Buddy Movie of the Week

'Cradle 2 the Grave' has lots of action, stuff exploding and--oh yeah--two guys that become friends.

In the old days, buddy movies followed a simple formula: there was a white guy, and he'd meet another white guy, and they'd fight, but then they'd solve a crime or kidnap an elephant or introduce a new breakfast cereal together, and in the end, they'd be friends.

Things changed drastically in the '80s with such films as Lethal Weapon and Beverly Hills Cop and James Bond Versus the Hegemonic Forces of Cultural Imperialism. In these and the many films like them, a white guy would meet a black guy, and they'd fight, and then they'd bring down a drug kingpin or make a fortune on stocks or buy sheets together. It was a brave new world full of jokes about how white people were unskilled at dancing and black people spoke in an unusual dialect.

It seemed that the buddy movie then stagnated. What else could be done, now that the so-called "color barrier" had been broken like an octogenarian's hip bone? With a new century dawning, the later 1990s sought desperately for an answer.

It came in the form of the most radical Hollywood move since the invention of the PG-13 rating: a buddy movie wherein a black guy met an Asian guy, and they fought and then co-signed a loan or made taffy or destabilized a foreign government together and then became friends.

So now, as the 21st century ages like a fine English cheese, and we await the coming of the Native American guy/Asian guy buddy movie (currently predicted to hit in the year 2023), we can watch as the various formulations of the black guy/Asian guy movie get played out.

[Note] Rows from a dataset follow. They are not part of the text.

/-- The lengths of R85 in words: exact, but for NOPP. -/
def packetLength : Nat → Option Nat
  | 1 => some 16 | 2 => some 8 | 3 => some 4 | 4 => some 6 | 5 => some 2 | 6 => some 5 | 7 => some 6 | 8 => some 1 | 9 => some 6
  | 10 => some 5 | 11 => some 3 | _ => none

/-- The body of a LAUNCH packet, from word 1 on (R85). -/
def launchBody (w : Nat → Word) : LaunchPacket :=
  let b := (w 13).toNat
  { desc := packetAddr w 1, args := packetAddr w 3, dx := (w 5).toNat, dy := (w 6).toNat, dz := (w 7).toNat, record := packetAddr w 8,
    cancel := packetAddr w 10, taskQ := (w 12).toNat, pool := b % 256, coResident := b / 256 % 2 == 1, prio := b / 65536 % 8,
    privZ := b / 2 ^ 24, privBase := packetAddr w 14 }

/-- What is wrong with a LAUNCH's fields: a reason of R513, 0 where nothing is. -/
def launchFault (w : Nat → Word) : Nat :=
  let p := launchBody w
  let b := (w 13).toNat
  if b / 512 % 128 != 0 || b / 2 ^ 19 % 32 != 0 then 3
  else if p.dx == 0 || p.dy == 0 || p.dz == 0 || p.dx * p.dy * p.dz > 2 ^ 32 || p.pool > 32 || p.privBase.toNat % 65536 != 0 ||
      (p.privBase == 0 && p.privZ != 0) then 4
  else 0

/-- A condition of PRED or WAIT and what is wrong with it (R86). -/
def condOf (h : Word) (w : Nat → Word) : MemCond :=
  { code := h.extractLsb' 8 3, wide := h.getLsbD 11, addr := packetAddr w 1, value := packetAddr w 3 }

def condFault (h : Word) (c : MemCond) : Nat :=
  if fld h 14 12 != 0 || c.code == 7 then 3 else if c.addr.toNat % (if c.wide then 8 else 4) != 0 then 4 else 0

def okOr (reason : Nat) (i : Instr) : Except Nat Instr := if reason == 0 then .ok i else .error reason

/-- The packet a slot's top level stands at, from its words; a reason of R513 where it is malformed. `depth` is the nesting level,
`inLoop` says that a loop goes on at that level. -/
def decodePacket (sl depth : Nat) (inLoop phased passOpen : Bool) (w : Nat → Word) : Except Nat Instr :=
  let h := w 0
  let flags := fld h 14 8
  let plain (r : Nat) : Nat := if flags != 0 then 3 else r
  match fld h 7 0 with
  | 1 => okOr (plain (launchFault w)) (.launch sl (launchBody w))
  | 2 => okOr (plain (if w 7 != 0 then 3 else 0)) (.launch2 sl (packetAddr w 1) (packetAddr w 3) (packetAddr w 5))
  | 3 =>
    let n := (w 3).toNat
    okOr (plain (if (w 1).toNat % 4 != 0 || n % 4 != 0 || n < 4 || n > 2 ^ 24 then 4 else if depth ≥ 2 then 5 else 0)) (.ib sl (packetAddr w 1) n)
  | 4 =>
    let n := (w 5).toNat
    let c := condOf h w
    okOr (if condFault h c != 0 then condFault h c else if n == 0 || n > 65535 then 4 else 0) (.pred sl c n)
  | 5 =>
    let (n, k) := (fld (w 1) 15 0, fld (w 1) 31 16)
    okOr (plain (if n == 0 || k == 0 then 4 else if inLoop then 8 else 0)) (.loop sl n k)
  | 6 => okOr (if condFault h (condOf h w) != 0 then condFault h (condOf h w) else if depth != 0 then 7 else 0) (.wait sl (condOf h w))
  | 7 =>
    let x := w 5
    let wide := x.getLsbD 2
    okOr (plain (if fld x 31 8 != 0 || fld x 1 0 == 3 then 3 else if fld x 7 3 == 0 || (w 1).toNat % (if wide then 8 else 4) != 0 then 4 else 0))
      (.signal sl (packetAddr w 1) (packetAddr w 3) (x.extractLsb' 0 2) wide (x.extractLsb' 3 5))
  | 8 => okOr (plain 0) (.ffence sl)
  | 9 => okOr (plain (if fld (w 5) 31 3 != 0 then 3 else 0)) (.graph sl (packetAddr w 1) (packetAddr w 3) (fld (w 5) 2 0))
  | 10 => okOr (plain (if depth != 0 then 7 else if !phased then 9 else 0)) (.phase sl (packetAddr w 1) (packetAddr w 3))
  | 11 =>
    let a := fld h 9 8
    let addr := packetAddr w 1
    if fld h 14 10 != 0 || (a != 1 && addr != 0) then .error 3
    else if a == 0 then .error 4
    else if (a == 1) == passOpen then .error 10
    else .ok (if a == 1 then .passBegin sl addr else if a == 2 then .passNext sl else .passEnd sl)
  | _ => okOr (plain 0) (.nopp sl)

/-- What the front end finds at a slot. -/
inductive FrontFetch where
  /-- Nothing begins. -/
  | idle (s : State)
  /-- A packet begins: its instruction. -/
  | packet (s : State) (i : Instr)
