/-- Where a team goes on given cores: the state with carves set, and its places. -/
def State.placeOn (s : State) (n : Need) (cores : List Nat) : Option (State × Nat × Nat) :=
  let s := cores.foldl (fun s c => s.setCarve c n) s
  if cores.all (s.coreFits n) then (s.scrPlace n cores).bind fun b => (s.accPlace n cores).map fun a => (s, b, a) else none

/-- Resident groups of a core. -/
def State.residents (s : State) (core : Nat) : Nat := (s.groups.filter fun g => g.core == core && g.resident && g.kind != .combiner).length

/-- The cores of a list in the order in which dispatch prefers them (R100). -/
def State.preferred (s : State) (l : List Nat) : List Nat := sortBy (fun c => s.residents c * 64 + c) l

/-- The cores a team would take, from a leader or its one core. -/
def seatOf (twin : Bool) (core : Nat) : List Nat := if twin then [core, core + 1] else [core]

/-- The first of the cores at which a team can be placed. -/
def State.findSeat (s : State) (n : Need) (cores : List Nat) : Option (State × Nat × Nat × Nat) :=
  (s.preferred cores).findSome? fun c => (s.placeOn n (seatOf n.k.twin c)).map fun r => (r.1, c, r.2.1, r.2.2)

/-! ## Reservations and the order of slots (R53, R100, R101) -/

/-- The launch a slot would admit a team of next. -/
def State.headLaunch (s : State) (x : Slot) : Option Nat :=
  x.launches.find? fun l => match s.launches[l]? with | some y => !y.rejected && !y.cancelled && y.admitted < y.dx * y.dy * y.dz | none => false

/-- Cores that another slot keeps from a slot of priority `prio`: by its reservation, or by a co-resident launch that waits. -/
def State.keptFrom (s : State) (sl prio lprio : Nat) : BitVec 64 :=
  (List.range 64).foldl (fun m k =>
    let x := s.slot k
    if k == sl || !x.bound then m
    else
      let m := if x.reserved && prio ≤ x.prio then m ||| x.mask else m
      match (s.headLaunch x).bind fun l => s.launches[l]? with
      | some y => if y.coResident && lprio ≤ y.prio then m ||| x.mask else m
      | none => m) 0

/-- What a team of a launch asks for. -/
def State.needOf (s : State) (li : Nat) (l : Launch) : Need :=
  { k := l.kernel, groups := l.kernel.groups, scr := l.kernel.granules, pool := l.pool, q := l.taskQ, launch := li, job := l.job,
    secure := s.jobSecure l.job }

/-- Cores at which a launch of a slot may place a team now; a replayed log names the core (R316). -/
def State.coresFor (s : State) (sl : Nat) (prio li : Nat) (l : Launch) (index number spawnSeq : Nat) : List Nat :=
  let cores := seatCores l.kernel.twin (l.mask &&& ~~~(s.keptFrom sl prio l.prio))
  match s.seatDemand l.job number spawnSeq li index with
  | .free => cores
  | .at_ c _ => cores.filter fun x => x == c || (l.kernel.twin && x + 1 == c)
  | .wait => []

/-! ## Placing groups -/

/-- The seat of a group in a partition, or the one a replayed log demands, with the place of its footprint (R24, R46, R316). -/
def State.seatFor (s : State) (core job number spawnSeq li index place : Nat) (part : Option Nat) : Option Seat :=
  match s.seatDemand job number spawnSeq li index with
  | .free => part.bind fun q => (s.freeSeat core q).map fun k => ⟨core, q, k, place⟩
  | .at_ c r =>
    if c == core && !(s.groups.any fun h => h.core == core && h.part == r / 32 && h.rslot == r % 32 && h.resident && h.kind != .combiner) then
      some ⟨core, r / 32, r % 32, place⟩ else none
  | .wait => none
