/-- Every word that is watched. -/
def State.watched (s : State) : List Notice :=
  ((List.range s.launches.length).map fun k => .cancel (.launch k)) ++ ((List.range s.graphs.length).map fun k => .cancel (.graph k)) ++
    ((List.range s.phases.length).map fun k => .cancel (.phase k)) ++ ((List.range s.queues.length).map .park) ++ ((List.range 64).map .wait)

/-- After a step, the watched words that meet what is waited for are noted: a later write does not undo it. -/
def State.notice (s : State) : State :=
  { s with noticed := s.watched.filter fun n => s.heeds n && (s.noticed.contains n || s.meets n) }

/-- WAIT_RECHECK (R82). -/
def execWaitRecheck (sl : Nat) (s : State) : Host.Outcome State Fault Refusal := .next (s.recheck sl)

/-! ## Release (R79) -/

/-- Every level-0 packet that has begun is consumed, and nothing the slot started has teams to admit. -/
def State.atBoundary (s : State) (sl : Nat) : Bool :=
  let x := s.slot sl
  x.begun.isEmpty && x.prologues.isEmpty && (s.headLaunch x).isNone && x.levels.length ≤ 1 && !x.open_ &&
    s.graphs.all fun g => g.slot != sl || g.queue != some x.queue || g.status.isSome

/-- One of the cases of R79 holds: a release is asked for, the quota is reached, the queue stopped or parked, or it holds no packets and
no work is pending. -/
def State.leaves (s : State) (sl : Nat) : Bool :=
  let x := s.slot sl
  x.due || x.stopped.isSome || (s.atBoundary sl && match x.levels with | [n] => n.pos ≥ n.limit | _ => false)

/-- Firmware writes the parking WAIT into the QCB (R82). -/
def State.parkQueue (s : State) (q : Queue) (c : MemCond) : State :=
  let flags := s.qcbNat q 35 1 % 16 + 16 * c.code.toNat + 128 * c.wide.toNat
  s.qcbUpdate q [(33, 1, 2), (35, 1, flags), (36, 8, c.addr.toNat), (44, 8, c.value.toNat)]

/-- SLOT_RELEASE (R79): a bind round follows (R80). -/
def execSlotRelease (sl : Nat) (s : State) : Host.Outcome State Fault Refusal :=
  let x := s.slot sl
  if !x.bound || !s.leaves sl || !s.atBoundary sl then .next s
  else
    let s := match x.waiting, s.queues[x.queue]? with
      | some c, some q => s.parkQueue q c
      | _, _ => s
    .next { s.modSlot sl (fun _ => Slot.empty) with agenda := s.agenda ++ [.bindRound] }

/-! ## Bind rounds (R80) -/

/-- An unbound queue is runnable, and of its job's world (R76, R79); none is while firmware updates its QCB. -/
def State.runnable (s : State) (qi : Nat) : Bool :=
  match s.queues[qi]? with
  | none => false
  | some q =>
    match s.qcbValid q, s.qcbRead q, s.qcbWritten q with
    | .ok true, .ok r, .ok w => s.unbound qi && !s.updating q && s.qcbState q == 1 && w > r && s.qcbNat q 34 1 == (s.jobSecure q.job).toNat
    | _, _, _ => false

/-- Firmware asks for the release of slots until enough are free or releasing, the lowest slot priority first. Log 52: of equal priorities,
the lowest slot number. -/
def State.releaseSlots (s : State) (k : Nat) : State :=
  let going := (List.range 64).filter fun i => !(s.slot i).bound || s.leaves i
  let more := sortBy (fun i => (s.slot i).prio * 64 + i) ((List.range 64).filter fun i => !going.contains i)
  (more.take (min k 64 - going.length)).foldl (fun s i => s.modSlot i fun x => { x with release := true }) s

/-- Firmware binds a queue into the lowest empty slot. The packet quota is firmware's choice (log 1). -/
def State.bindQueue (s : State) (prio : Option Nat) (qi : Nat) : State :=
  match s.queues[qi]?, (List.range 64).find? fun i => !(s.slot i).bound with
  | some q, some sl =>
    match s.jobs[q.job]?, s.qcbRead q, s.qcbWritten q with
    | some j, .ok r, .ok w =>
      let (quota, s) := s.take
      let ring : Nest := ⟨BitVec.ofNat 64 (s.qcbNat q 0 8), s.qcbNat q 8 8, w, r, [], none, 0, 0⟩
      (s.modSlot sl fun _ => { Slot.empty with
        bound := true, queue := qi, qcb := q.qcb, job := q.job, prio := prio.getD (s.qcbNat q 32 1), secure := j.secure, mask := j.coreMask
        quota := quota % 2 ^ 32, round := s.sys.rounds, levels := [ring] }).modQueue qi fun q =>
          { q with passCount := 0, lastBind := s.sys.rounds + 1 }
    | _, _, _ => s
  | _, _ => s

/-- The pass count of a queue. -/
def State.passesOf (s : State) (qi : Nat) : Nat := match s.queues[qi]? with | some q => q.passCount | none => 0

/-- The order in which step 2 of a round binds starved queues: highest pass count, then lowest QCB address. -/
def State.starvedOrder (s : State) (l : List Nat) : List Nat :=
  let top := l.foldl (fun m qi => max m (s.passesOf qi)) 0
  sortBy (fun qi => (top - s.passesOf qi) * 2 ^ 64 + match s.queues[qi]? with | some q => q.qcb.toNat | none => 0) l

/-- The order in which step 3 binds the others: by QCB priority, the one bound longest ago first (log 1). -/
def State.roundOrder (s : State) (l : List Nat) : List Nat :=
  sortBy (fun qi => match s.queues[qi]? with
    | some q => (7 - min 7 (s.qcbNat q 32 1)) * (s.sys.rounds + 2) * (s.queues.length + 1) + q.lastBind * (s.queues.length + 1) + qi
    | none => 0) l

/-- One pass of firmware's binding policy. -/
def State.bindRound (s : State) : State :=
  let s := s.unboundQueues.foldl State.checkQcb s
  let s := s.unboundQueues.foldl State.evalParked s
  let runs := s.unboundQueues.filter s.runnable
  let starved := runs.filter fun qi => s.passesOf qi ≥ 64
  let s := s.releaseSlots starved.length
  let s := (s.starvedOrder starved).foldl (fun s qi => s.bindQueue (some 7) qi) s
  let s := (s.roundOrder (runs.filter fun qi => s.unbound qi && !starved.contains qi)).foldl (fun s qi => s.bindQueue none qi) s
  let s := (runs.filter s.unbound).foldl (fun s qi => s.modQueue qi fun q => { q with passCount := q.passCount + 1 }) s
  { s with sys := { s.sys with rounds := s.sys.rounds + 1 } }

One thing that all such movies have in common is that the Asian guy is a kung fu master. Apparently, based on what I've seen of U.S. cinema, about 65 percent of all Asians are kung fu masters. With this in mind, I can well understand why George W. Bush is so eager to take on the Iraqis and so afraid of offending the North Koreans: No doubt he fears that Kim Jong Il will send him flying through a plate-glass window with a spinning dragon kick to the head.

Anyway, I recount the general history of the buddy movie (above history © me, 2003, so hands off, Ken Burns!) because there's just not much to say about Cradle 2 the Grave. It's as standardized as an Oscars acceptance speech and about as inventive.

Sure, DMX and Jet Li team up to make things explode. Why wouldn't they? And frankly, DMX is a pretty compelling action hero in the Arnold Schwarzenegger "why bother acting when I've got this scowl perfected?" school of drama.

Further, Jet Li, coming from the same school, adds a delightful series of bone-crushing martial arts moves which are sure to keep facial reconstructive surgeons busy for years.

And Gabrielle Union, whose job in this film is to look incredibly hot (as several of the characters note while staring down her dress), does a great job of it. If only everyone could live up to their job description so well. If only.

Strangely, Tom Arnold is also in this movie, in what is rapidly becoming my favorite new Hollywood stereotype: white guy as comic relief. Even stranger, he is, in many respects, the highlight of the film. I'm pretty sure Tom Arnold isn't even the highlight of his own life, so this must be quite a thrill for him

But beyond that, the buddy formula is followed so slavishly you'd think it had been captured by pirates and sold to a barbarian chieftain. We start with DMX thieving some jewels, thus establishing that he's a jewel thief. Cut to Jet Li policing the area, thus establishing that he's a policeman. Now cut to the following scenes, in whatever order you care to: DMX's daughter is kidnapped, Jet Li and DMX team up, stuff explodes, stuff explodes, stuff explodes, Jet Li kicks somebody in the teeth and stuff explodes.

Not that this is a bad movie, mind you. Indeed, director Andrzej (pronounced "Andrzej") Bartkowiak is a master cinematographer in the technical mould, so when things explode in his movies, they explode real good. He's not exactly a master director, so it's a little hard to care that they explode, but still, if you're just in it for the explosions and the kung fu fights and the scowling action heroes, you've come to the right place.

And I can't imagine that anyone goes to Cradle 2 the Grave, or any of its kin, looking for well-drawn characters and a cutting commentary on economic inequality in post-Cold War America. Still, action films have been done better by paying more attention to cohesion in the plot and pacing in the revelation of important details.

But if you want to see a guy exploding after he's been karate-chopped, then I can recommend no better movie this week than Cradle 2 the Grave.

Cradle 2 The Grave is not showing in any theaters in the area.